Take a TRACE call inside a hot loop in a Java service configured at INFO. On every iteration, the JVM executes an integer comparison and branches. The call is suppressed, but it was visited. At high enough frequency, that cost appears.

In Rust and C/C++, this can be eliminated entirely. A trace!() macro in Rust, conditioned on a compile-time feature flag, is removed by the compiler if tracing is disabled at build time. The instruction does not exist in the binary. There is no branch, no comparison, no overhead of any kind. The code was removed before the program ran.

The trade-off is operational flexibility. A Java application can change its log level at runtime — attach to a running JVM, set the Logback threshold to TRACE, watch debug output appear without a restart. A C binary compiled with TRACE disabled cannot do this. The capability is gone. You traded dynamic observability for zero runtime cost.

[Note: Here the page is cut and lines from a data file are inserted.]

-- ==== Sys2Proof/Laws/State.lean ====
section
/-! SUPPORT. What each primitive update of the part leaves as it was, field by field, and what it writes. -/

namespace Sys2Proof.Laws

open Sys2Proof.Machine

/-! ### putFilter -/

@[simp] theorem putFilter_supply (p : Part) (f : FilterId) (r : Option FilterRecord) : (p.putFilter f r).supply = p.supply := rfl
@[simp] theorem putFilter_resetHeld (p : Part) (f : FilterId) (r : Option FilterRecord) : (p.putFilter f r).resetHeld = p.resetHeld := rfl
@[simp] theorem putFilter_startUp (p : Part) (f : FilterId) (r : Option FilterRecord) : (p.putFilter f r).startUp = p.startUp := rfl
@[simp] theorem putFilter_plant (p : Part) (f : FilterId) (r : Option FilterRecord) : (p.putFilter f r).plant = p.plant := rfl
@[simp] theorem putFilter_plantReceived (p : Part) (f : FilterId) (r : Option FilterRecord) : (p.putFilter f r).plantReceived = p.plantReceived := rfl
@[simp] theorem putFilter_front (p : Part) (f : FilterId) (r : Option FilterRecord) : (p.putFilter f r).front = p.front := rfl
@[simp] theorem putFilter_sched (p : Part) (f : FilterId) (r : Option FilterRecord) : (p.putFilter f r).sched = p.sched := rfl
@[simp] theorem putFilter_recipes (p : Part) (f : FilterId) (r : Option FilterRecord) : (p.putFilter f r).recipes = p.recipes := rfl
@[simp] theorem putFilter_lanes (p : Part) (f : FilterId) (r : Option FilterRecord) : (p.putFilter f r).lanes = p.lanes := rfl
@[simp] theorem putFilter_arb (p : Part) (f : FilterId) (r : Option FilterRecord) : (p.putFilter f r).arb = p.arb := rfl
@[simp] theorem putFilter_valves (p : Part) (f : FilterId) (r : Option FilterRecord) : (p.putFilter f r).valves = p.valves := rfl
@[simp] theorem putFilter_link (p : Part) (f : FilterId) (r : Option FilterRecord) : (p.putFilter f r).link = p.link := rfl
@[simp] theorem putFilter_events (p : Part) (f : FilterId) (r : Option FilterRecord) : (p.putFilter f r).events = p.events := rfl

/-! ### setMarker -/

@[simp] theorem setMarker_supply (p : Part) (m : Option FilterId) : (p.setMarker m).supply = p.supply := rfl
@[simp] theorem setMarker_resetHeld (p : Part) (m : Option FilterId) : (p.setMarker m).resetHeld = p.resetHeld := rfl
@[simp] theorem setMarker_startUp (p : Part) (m : Option FilterId) : (p.setMarker m).startUp = p.startUp := rfl
@[simp] theorem setMarker_plant (p : Part) (m : Option FilterId) : (p.setMarker m).plant = p.plant := rfl
@[simp] theorem setMarker_plantReceived (p : Part) (m : Option FilterId) : (p.setMarker m).plantReceived = p.plantReceived := rfl
@[simp] theorem setMarker_front (p : Part) (m : Option FilterId) : (p.setMarker m).front = p.front := rfl
@[simp] theorem setMarker_sched (p : Part) (m : Option FilterId) : (p.setMarker m).sched = p.sched := rfl
@[simp] theorem setMarker_recipes (p : Part) (m : Option FilterId) : (p.setMarker m).recipes = p.recipes := rfl
@[simp] theorem setMarker_lanes (p : Part) (m : Option FilterId) : (p.setMarker m).lanes = p.lanes := rfl
@[simp] theorem setMarker_arb (p : Part) (m : Option FilterId) : (p.setMarker m).arb = p.arb := rfl
@[simp] theorem setMarker_valves (p : Part) (m : Option FilterId) : (p.setMarker m).valves = p.valves := rfl
@[simp] theorem setMarker_link (p : Part) (m : Option FilterId) : (p.setMarker m).link = p.link := rfl
@[simp] theorem setMarker_events (p : Part) (m : Option FilterId) : (p.setMarker m).events = p.events := rfl

/-! ### putChannel -/

@[simp] theorem putChannel_supply (p : Part) (ch : ChannelId) (c : Channel) : (p.putChannel ch c).supply = p.supply := rfl
@[simp] theorem putChannel_resetHeld (p : Part) (ch : ChannelId) (c : Channel) : (p.putChannel ch c).resetHeld = p.resetHeld := rfl
@[simp] theorem putChannel_startUp (p : Part) (ch : ChannelId) (c : Channel) : (p.putChannel ch c).startUp = p.startUp := rfl
@[simp] theorem putChannel_plant (p : Part) (ch : ChannelId) (c : Channel) : (p.putChannel ch c).plant = p.plant := rfl
@[simp] theorem putChannel_plantReceived (p : Part) (ch : ChannelId) (c : Channel) : (p.putChannel ch c).plantReceived = p.plantReceived := rfl
@[simp] theorem putChannel_front (p : Part) (ch : ChannelId) (c : Channel) : (p.putChannel ch c).front = p.front := rfl
@[simp] theorem putChannel_table (p : Part) (ch : ChannelId) (c : Channel) : (p.putChannel ch c).table = p.table := rfl
@[simp] theorem putChannel_sched (p : Part) (ch : ChannelId) (c : Channel) : (p.putChannel ch c).sched = p.sched := rfl
@[simp] theorem putChannel_recipes (p : Part) (ch : ChannelId) (c : Channel) : (p.putChannel ch c).recipes = p.recipes := rfl
@[simp] theorem putChannel_lanes (p : Part) (ch : ChannelId) (c : Channel) : (p.putChannel ch c).lanes = p.lanes := rfl
@[simp] theorem putChannel_arb (p : Part) (ch : ChannelId) (c : Channel) : (p.putChannel ch c).arb = p.arb := rfl
@[simp] theorem putChannel_link (p : Part) (ch : ChannelId) (c : Channel) : (p.putChannel ch c).link = p.link := rfl
@[simp] theorem putChannel_events (p : Part) (ch : ChannelId) (c : Channel) : (p.putChannel ch c).events = p.events := rfl

/-! ### setSelection -/

@[simp] theorem setSelection_supply (p : Part) (x : Option ChannelId) : (p.setSelection x).supply = p.supply := rfl
@[simp] theorem setSelection_resetHeld (p : Part) (x : Option ChannelId) : (p.setSelection x).resetHeld = p.resetHeld := rfl
@[simp] theorem setSelection_startUp (p : Part) (x : Option ChannelId) : (p.setSelection x).startUp = p.startUp := rfl
@[simp] theorem setSelection_plant (p : Part) (x : Option ChannelId) : (p.setSelection x).plant = p.plant := rfl
@[simp] theorem setSelection_plantReceived (p : Part) (x : Option ChannelId) : (p.setSelection x).plantReceived = p.plantReceived := rfl
@[simp] theorem setSelection_front (p : Part) (x : Option ChannelId) : (p.setSelection x).front = p.front := rfl
@[simp] theorem setSelection_table (p : Part) (x : Option ChannelId) : (p.setSelection x).table = p.table := rfl
@[simp] theorem setSelection_sched (p : Part) (x : Option ChannelId) : (p.setSelection x).sched = p.sched := rfl
@[simp] theorem setSelection_recipes (p : Part) (x : Option ChannelId) : (p.setSelection x).recipes = p.recipes := rfl
@[simp] theorem setSelection_lanes (p : Part) (x : Option ChannelId) : (p.setSelection x).lanes = p.lanes := rfl
@[simp] theorem setSelection_arb (p : Part) (x : Option ChannelId) : (p.setSelection x).arb = p.arb := rfl
@[simp] theorem setSelection_link (p : Part) (x : Option ChannelId) : (p.setSelection x).link = p.link := rfl
@[simp] theorem setSelection_events (p : Part) (x : Option ChannelId) : (p.setSelection x).events = p.events := rfl

/-! ### putUnit -/

@[simp] theorem putUnit_supply (p : Part) (u : UnitId) (x : UnitRecord) : (p.putUnit u x).supply = p.supply := rfl
@[simp] theorem putUnit_resetHeld (p : Part) (u : UnitId) (x : UnitRecord) : (p.putUnit u x).resetHeld = p.resetHeld := rfl
@[simp] theorem putUnit_startUp (p : Part) (u : UnitId) (x : UnitRecord) : (p.putUnit u x).startUp = p.startUp := rfl
@[simp] theorem putUnit_plant (p : Part) (u : UnitId) (x : UnitRecord) : (p.putUnit u x).plant = p.plant := rfl
@[simp] theorem putUnit_plantReceived (p : Part) (u : UnitId) (x : UnitRecord) : (p.putUnit u x).plantReceived = p.plantReceived := rfl
@[simp] theorem putUnit_front (p : Part) (u : UnitId) (x : UnitRecord) : (p.putUnit u x).front = p.front := rfl
@[simp] theorem putUnit_table (p : Part) (u : UnitId) (x : UnitRecord) : (p.putUnit u x).table = p.table := rfl
@[simp] theorem putUnit_sched (p : Part) (u : UnitId) (x : UnitRecord) : (p.putUnit u x).sched = p.sched := rfl
@[simp] theorem putUnit_recipes (p : Part) (u : UnitId) (x : UnitRecord) : (p.putUnit u x).recipes = p.recipes := rfl
@[simp] theorem putUnit_lanes (p : Part) (u : UnitId) (x : UnitRecord) : (p.putUnit u x).lanes = p.lanes := rfl
@[simp] theorem putUnit_valves (p : Part) (u : UnitId) (x : UnitRecord) : (p.putUnit u x).valves = p.valves := rfl
@[simp] theorem putUnit_link (p : Part) (u : UnitId) (x : UnitRecord) : (p.putUnit u x).link = p.link := rfl
@[simp] theorem putUnit_events (p : Part) (u : UnitId) (x : UnitRecord) : (p.putUnit u x).events = p.events := rfl

/-! ### putLane -/

@[simp] theorem putLane_supply (p : Part) (l : LaneId) (w : Option Wash) : (p.putLane l w).supply = p.supply := rfl
@[simp] theorem putLane_resetHeld (p : Part) (l : LaneId) (w : Option Wash) : (p.putLane l w).resetHeld = p.resetHeld := rfl
@[simp] theorem putLane_startUp (p : Part) (l : LaneId) (w : Option Wash) : (p.putLane l w).startUp = p.startUp := rfl
@[simp] theorem putLane_plant (p : Part) (l : LaneId) (w : Option Wash) : (p.putLane l w).plant = p.plant := rfl
@[simp] theorem putLane_plantReceived (p : Part) (l : LaneId) (w : Option Wash) : (p.putLane l w).plantReceived = p.plantReceived := rfl
@[simp] theorem putLane_front (p : Part) (l : LaneId) (w : Option Wash) : (p.putLane l w).front = p.front := rfl
@[simp] theorem putLane_table (p : Part) (l : LaneId) (w : Option Wash) : (p.putLane l w).table = p.table := rfl
@[simp] theorem putLane_sched (p : Part) (l : LaneId) (w : Option Wash) : (p.putLane l w).sched = p.sched := rfl
@[simp] theorem putLane_recipes (p : Part) (l : LaneId) (w : Option Wash) : (p.putLane l w).recipes = p.recipes := rfl
@[simp] theorem putLane_arb (p : Part) (l : LaneId) (w : Option Wash) : (p.putLane l w).arb = p.arb := rfl
@[simp] theorem putLane_valves (p : Part) (l : LaneId) (w : Option Wash) : (p.putLane l w).valves = p.valves := rfl
@[simp] theorem putLane_link (p : Part) (l : LaneId) (w : Option Wash) : (p.putLane l w).link = p.link := rfl
@[simp] theorem putLane_events (p : Part) (l : LaneId) (w : Option Wash) : (p.putLane l w).events = p.events := rfl

/-! ### raise -/

@[simp] theorem raise_supply (p : Part) (e : Event) : (p.raise e).supply = p.supply := rfl
@[simp] theorem raise_resetHeld (p : Part) (e : Event) : (p.raise e).resetHeld = p.resetHeld := rfl
@[simp] theorem raise_startUp (p : Part) (e : Event) : (p.raise e).startUp = p.startUp := rfl
@[simp] theorem raise_plant (p : Part) (e : Event) : (p.raise e).plant = p.plant := rfl
@[simp] theorem raise_plantReceived (p : Part) (e : Event) : (p.raise e).plantReceived = p.plantReceived := rfl
@[simp] theorem raise_front (p : Part) (e : Event) : (p.raise e).front = p.front := rfl
@[simp] theorem raise_table (p : Part) (e : Event) : (p.raise e).table = p.table := rfl
@[simp] theorem raise_sched (p : Part) (e : Event) : (p.raise e).sched = p.sched := rfl
@[simp] theorem raise_recipes (p : Part) (e : Event) : (p.raise e).recipes = p.recipes := rfl
@[simp] theorem raise_lanes (p : Part) (e : Event) : (p.raise e).lanes = p.lanes := rfl
@[simp] theorem raise_arb (p : Part) (e : Event) : (p.raise e).arb = p.arb := rfl
@[simp] theorem raise_valves (p : Part) (e : Event) : (p.raise e).valves = p.valves := rfl
@[simp] theorem raise_link (p : Part) (e : Event) : (p.raise e).link = p.link := rfl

Which is right depends on context. A long-running service that needs live level adjustment values the runtime flexibility. A systems program where every cycle matters may prefer compile-time elimination. Most languages make this choice implicitly, as part of how their logging ecosystem is designed. It is worth knowing which choice your language made for you.

Cross-Language Comparison Table

Language	Caller Detection	Filter Type	Async Ecosystem	Compile-time Elimination
Java	StackWalker / Throwable	Runtime	Logback AsyncAppender	No
Go	runtime.Caller	Runtime	zap, zerolog (non-block)	No
Python	currentframe / LogRecord	Runtime	QueueHandler	No
C/C++	FILE, LINE macros	Runtime / Compile	spdlog async mode	Yes (preprocessor)
Rust	Compile-time macro expansion	Runtime / Compile	tracing crate	Yes (feature flags)

Markers in Java/SLF4J — A Brief Callout

Log levels give you one axis for filtering: severity. But severity alone can't answer a question like "show me all security-related events, regardless of level." That's what Markers solve. In SLF4J, a Marker is a named tag attached to a log event — SECURITY, AUDIT, BILLING — that appenders can filter on independently of level. You can route all AUDIT-marked events to a dedicated file while dropping untagged DEBUG events entirely. It's multi-dimensional filtering: level is one axis, marker is another. Other ecosystems approximate this — Go's zap uses structured fields, Python's logging has Filter objects that can inspect arbitrary LogRecord attributes — but SLF4J Markers are one of the cleaner formulations of the idea, and they're underused in codebases that reach for custom log levels when what they actually need is a second axis.

What Surprised Me

We all assume async logging was a performance upgrade with no real downside. It's a trade — lower latency on application threads in exchange for weaker guarantees about what survives a crash. That trade is often worth making. It's not invisible.

I didn't expect caller detection to have such variance across languages. The gap between __FILE__ resolved at compile time and StackWalker walking the call stack at runtime is not a footnote — it's an architectural difference that shows up under load, and most engineers pick a logging framework without knowing which model they've chosen.

Filtering being a pipeline of gates, not a single check, was more nuanced than I expected. I assumed one threshold, one decision. In practice, logger-level filters and appender-level filters can conflict, and events can be dropped at multiple points for different reasons.

The syscall boundary reframed how I think about logging performance. Everything above it is yours — allocations, formatting, buffering. Everything below it is the kernel's. Understanding where that boundary sits, and how often you cross it, makes the buffering trade-offs obvious in a way they weren't before.

Compile-time log elimination felt genuinely strange when I first understood it. The log crate in Rust doesn't just suppress a call when a level is disabled — the code is removed entirely from the binary by the compiler. That's a fundamentally different model from anything Java or Python offer, and it matters in contexts where it matters.

Markers are really interesting. The logs that are easiest to reason about in production are the ones where someone thought carefully about how to filter them — not just what level to assign, but what category they belong to. It's a small design decision that compounds over time.